BRIEF DESCRIPTION OF THE DRAWINGS
[0006] The features and advantages of alloys, articles, and methods
described herein may be better understood by reference to the
accompanying drawings in which:
[0007] FIG. 1 is a graph plotting creep strain over time for
certain non-limiting embodiments of titanium alloys according to
the present disclosure in comparison to certain conventional
titanium alloys.
[0008] FIG. 2 includes a micrograph of a non-limiting embodiment of
a titanium alloy according to the present disclosure, and a graph
showing results of an energy dispersive X-ray (XRD) scan of the
alloy prior to sustained load exposure;
[0009] FIG. 3 includes a micrograph of the titanium alloy of FIG.
2, and a graph showing results of an XRD scan of the alloy and the
partitioning of Zr/Si/Ge to an intermetallic precipitate after the
alloy was heated at 900.degree. F. for 125 hours under a sustained
load of 52 ksi; and
[0010] FIG. 4 shows elemental maps for the titanium alloy of FIG.
3.
[0011] The reader will appreciate the foregoing details, as well as
others, upon considering the following detailed description of
certain non-limiting embodiments according to the present
disclosure.
DETAILED DESCRIPTION OF CERTAIN NON-LIMITING EMBODIMENTS
[0012] In the present description of non-limiting embodiments,
other than in the operating examples or where otherwise indicated,
all numbers expressing quantities or characteristics are to be
understood as being modified in all instances by the term "about".

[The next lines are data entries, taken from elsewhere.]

theorem resetEvent_release_of_released {s : State} (hr : s.rst = false) : resetEvent false s = s := by
  simp [resetEvent, hr]

/-- No event but the assertion of `RST` ends a fatal state (R173, R182). -/
theorem takeEvent_of_fatal {e : Event} {s t : State} (hf : s.status.fatal = true) (hb : s.status.busy = false)
    (hr : s.rst = false) (he : e ≠ .reset true) (h : takeEvent e s = .next t) : s.SameOutcome t := by
  rcases takeEvent_cases h with ⟨rd, k, rfl⟩ | ⟨off, v, _, _, _, rfl⟩ | ⟨img, _, _, rfl⟩ | ⟨level, rfl, rfl⟩ | ⟨_, hturn⟩
  · exact ⟨rfl, rfl, rfl, rfl, rfl, rfl, rfl, rfl, rfl, rfl⟩
  · exact writeRegister_of_fatal hf off v
  · exact ⟨rfl, rfl, rfl, rfl, rfl, rfl, rfl, rfl, rfl, rfl⟩
  · cases level with
    | true => exact absurd rfl he
    | false => rw [resetEvent_release_of_released hr]; exact .refl s
  · rw [takeBlockTurn_of_not_busy hb] at hturn
    cases hturn
    exact .refl s

/-- Settles O24: the block's turn waits, and no event but the assertion of `RST` touches the outcome. -/
theorem fatalIsLeftOnlyByReset : Obligations.FatalIsLeftOnlyByReset := by
  intro s t hf hb hr hassert hs
  have hsame : s.SameOutcome t := by
    rcases step_cases hs with ⟨_, hturn⟩ | ⟨e, rest, ha, hevent⟩
    · rw [takeBlockTurn_of_not_busy hb] at hturn
      cases hturn
      exact .refl s
    · have he : e ≠ .reset true := fun he => hassert rest (he ▸ ha)
      exact (takeEvent_of_fatal (s := { s with agenda := rest }) hf hb hr he hevent).of_withAgenda
  exact ⟨hsame.status, hsame.errinfo, hsame.cmd, hsame.result, hsame.outlen, hsame.res0, hsame.res1, hsame.qstate, hsame.out,
    hsame.rst.trans hr⟩

/-- Settles O31: the quantizer a command leaves in fixed mode is the one it found. -/
theorem fixedQuantizerIsStateless : Obligations.FixedQuantizerIsStateless := by
  intro i s t hm hfix hinc he
  have same : ∀ {q}, QuantAfter i s q → q = s.quant := fun hq => hq.fixed hm ⟨hfix, hinc⟩
  cases execCases_of_exec he with
  | failed => exact ⟨rfl, rfl⟩
  | result q r hq => rw [same hq]; exact ⟨rfl, rfl⟩
  | artifact q bs r0 r1 hq => rw [same hq]; exact ⟨rfl, rfl⟩
  | badIndex q info len hq => rw [same hq]; exact ⟨rfl, rfl⟩

/-- The errors that end a command by `fatal` are those with code 8 or 9 (R170, R173). -/
theorem errCode_of_isFatalError {e : ErrName} (h : isFatalError e = true) : errCode e = 8#4 ∨ errCode e = 9#4 := by
  cases e with
  | fontInvariant => exact .inl rfl
  | fontOffsetOverflow => exact .inr rfl
  | _ => cases h

/-- Settles O32: of the ways a command ends only an error of class (c) writes `FATAL`, and only `FONT` gives one. -/
theorem onlyFontIsFatal : Obligations.OnlyFontIsFatal := by
  intro i s t hf he ht
  have hno : s.status.fatal ≠ true := by rw [hf]; decide
  cases execCases_of_exec he with
  | failed e info _ hfont =>
    rw [endWithError_status] at ht ⊢
    split at ht
    · next hfatal =>
      rw [if_pos hfatal]
      exact ⟨hfont hfatal, errCode_of_isFatalError hfatal⟩
    · exact absurd ht hno
  | result => exact absurd ht hno
  | artifact => exact absurd ht hno
  | badIndex => exact absurd ht hno

end Sys2Proof.Machine
end

section
/-! SUPPORT. A command's window of `OUT` (R42, R51, R180), and the register accesses that the model refuses (R43, U4). -/

namespace Sys2Proof.Machine

/-! ## The window of a command -/

/-- An artifact changes no byte of `OUT` outside the bytes it takes from `OUTBASE` on (R42). -/
theorem outGet_finishArtifact_outside {s : State} {bs : List Byte} (r0 r1 : Nat) {a : Nat}
    (h : a < s.outbase.toNat ∨ s.outbase.toNat + bs.length ≤ a) :
    outGet (finishArtifact bs r0 r1 s).out a = outGet s.out a := by
  rw [finishArtifact_out, outGet_setBlock_outside h]

/-- Free values change no byte of `OUT` outside the bytes they are drawn for (U5, U6). -/
theorem outGet_havocOut_outside {s : State} {base len a : Nat} (h : a < base ∨ base + len ≤ a) :
    outGet (havocOut base len s).out a = outGet s.out a := by
  rw [havocOut_out, outGet_setBlock_outside (by rwa [freeBytes_length])]

/-- Whichever way a command ends, `OUT` is as before outside the command's window: only an artifact and the free values of
`UnexpectedPaletteIndex` write it, and both fill exactly the window (R42, R172, R173, R180). -/
theorem ExecCases.outGet_outside {i : Instr} {s t : State} (h : ExecCases i s t) {a : Nat}
    (ha : a < s.outbase.toNat ∨ s.outbase.toNat + windowLength i s ≤ a) : outGet t.out a = outGet s.out a := by
  cases h with
  | failed e info => rfl
  | result q r => rfl
  | artifact q bs r0 r1 _ hl => exact outGet_finishArtifact_outside (s := s.withQuant q) r0 r1 (hl ▸ ha)
  | badIndex q info len _ hl => exact outGet_havocOut_outside (s := s.withQuant q) (hl ▸ ha)

/-- Settles O29: the frame by the ways a command ends, and the bound by its checks (`windowLength_fits`). -/
theorem commandsWriteOnlyTheirWindow : Obligations.CommandsWriteOnlyTheirWindow := by
  intro i s t he
  exact ⟨fun a ha => (execCases_of_exec he).outGet_outside ha, (windowLength_fits i s).resolve_left⟩

/-! ## Refused accesses -/

/-- The register window supports no access of another width or alignment (R43). -/
theorem accessAligned_eq_false {off n : Nat} (h : n ≠ 4 ∨ off % 4 ≠ 0) : accessAligned off n = false := by
  rcases h with hn | ho
  · simp [accessAligned, hn]
  · simp [accessAligned, ho]

theorem hostReadEvent_refused {s : State} {off n : Nat} (hr : s.rst = false) (h : accessAligned off n = false) :
    hostReadEvent off n s = .refused (.hostAccessUnsupported off n) := by
  simp [hostReadEvent, hr, h]

theorem hostWriteEvent_refused {s : State} {off n : Nat} (w : Word) (hr : s.rst = false) (h : accessAligned off n = false) :
    hostWriteEvent off n w s = .refused (.hostAccessUnsupported off n) := by
  simp [hostWriteEvent, hr, h]

/-- Settles O18: both accesses test the width and the alignment before anything else, once `RST` is released. -/
theorem unalignedAccessIsRefused : Obligations.UnalignedAccessIsRefused := by
  intro s off n w rest hr h
  have hunaligned := accessAligned_eq_false h
  constructor
  · intro ha
    rw [step_of_agenda_cons ha]
    exact hostReadEvent_refused (s := { s with agenda := rest }) hr hunaligned
  · intro ha
    rw [step_of_agenda_cons ha]
    exact hostWriteEvent_refused (s := { s with agenda := rest }) w hr hunaligned

end Sys2Proof.Machine
end

section
/-! SUPPORT. The command word as its four fields: a legal word is rebuilt from the command it decodes to, the rows of the opcode
table are tests on fields, and so is legality (R60 to R66). -/

namespace Sys2Proof

/-! ## A word and its fields -/

theorem append_eq_append_iff {m n : Nat} {x x' : BitVec m} {y y' : BitVec n} : x ++ y = x' ++ y' ↔ x = x' ∧ y = y' := by
  constructor
  · intro h
    have hy : y = y' := by simpa only [BitVec.extractLsb'_append_eq_right] using congrArg (BitVec.extractLsb' 0 n) h
    subst hy
    exact ⟨(BitVec.append_left_inj y).mp h, rfl⟩
  · rintro ⟨rfl, rfl⟩
    rfl

/-- Every word is its four fields, side by side (R60). -/
theorem fields_append (w : Word) : rsvField w ++ immField w ++ flgField w ++ opcField w = w := by
  have himm : rsvField w ++ immField w = w.extractLsb' 16 16 := BitVec.extractLsb'_append_extractLsb'_eq_extractLsb' rfl
  have hflg : w.extractLsb' 16 16 ++ flgField w = w.extractLsb' 8 24 := BitVec.extractLsb'_append_extractLsb'_eq_extractLsb' rfl
  have hopc : w.extractLsb' 8 24 ++ opcField w = w.extractLsb' 0 32 := BitVec.extractLsb'_append_extractLsb'_eq_extractLsb' rfl
  rw [himm, hflg, hopc, BitVec.extractLsb'_eq_self]

/-- A word with these fields and `RSV` = 0 is the word they make. -/
theorem wordOfFields_of_fields {w : Word} {imm : BitVec 9} {flg opc : BitVec 8} (hrsv : rsvField w = 0#7)
    (himm : immField w = imm) (hflg : flgField w = flg) (hopc : opcField w = opc) : wordOfFields imm flg opc = w := by
  rw [← himm, ← hflg, ← hopc, wordOfFields_fields hrsv]

/-- A mask that takes in all of `RSV` and `OPC` tests each field by itself. -/
theorem and_mask_eq_iff (w : Word) (immMask imm : BitVec 9) (flgMask flg opc : BitVec 8) :
    w &&& (127#7 ++ immMask ++ flgMask ++ 255#8) = wordOfFields imm flg opc ↔
      rsvField w = 0#7 ∧ opcField w = opc ∧ flgField w &&& flgMask = flg ∧ immField w &&& immMask = imm := by
  have hrsv : rsvField w &&& 127#7 = rsvField w := BitVec.and_allOnes
  have hopc : opcField w &&& 255#8 = opcField w := BitVec.and_allOnes
  conv_lhs => rw [← fields_append w]
  rw [wordOfFields, BitVec.and_append, BitVec.and_append, BitVec.and_append, hrsv, hopc]
  rw [append_eq_append_iff, append_eq_append_iff, append_eq_append_iff]
  constructor
  · rintro ⟨⟨⟨hr, hi⟩, hf⟩, ho⟩
    exact ⟨hr, ho, hf, hi⟩
  · rintro ⟨hr, ho, hf, hi⟩
    exact ⟨⟨⟨hr, hi⟩, hf⟩, ho⟩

Accordingly, unless indicated to the contrary, any numerical
parameters set forth in the following description are
approximations that may vary depending on the desired properties
one seeks to obtain in the materials and by the methods according
to the present disclosure. At the very least, and not as an attempt
to limit the application of the doctrine of equivalents to the
scope of the claims, each numerical parameter should at least be
construed in light of the number of reported significant digits and
by applying ordinary rounding techniques. All ranges described
herein are inclusive of the described endpoints unless stated
otherwise.
[0013] Any patent, publication, or other disclosure material that
is said to be incorporated, in whole or in part, by reference
herein is incorporated herein only to the extent that the
incorporated material does not conflict with existing definitions,
statements, or other disclosure material set forth in the present
disclosure. As such, and to the extent necessary, the disclosure as
set forth herein supersedes any conflicting material incorporated
herein by reference. Any material, or portion thereof, that is said
to be incorporated by reference herein, but which conflicts with
existing definitions, statements, or other disclosure material set
forth herein is only incorporated to the extent that no conflict
arises between that incorporated material and the existing
disclosure material.
[0014] Reference herein to a titanium alloy "comprising" a
particular composition is intended to encompass alloys "consisting
essentially of" or "consisting of" the stated composition. It will
be understood that titanium alloy compositions described herein
"comprising", "consisting of", or "consisting essentially of" a
particular composition also may include impurities.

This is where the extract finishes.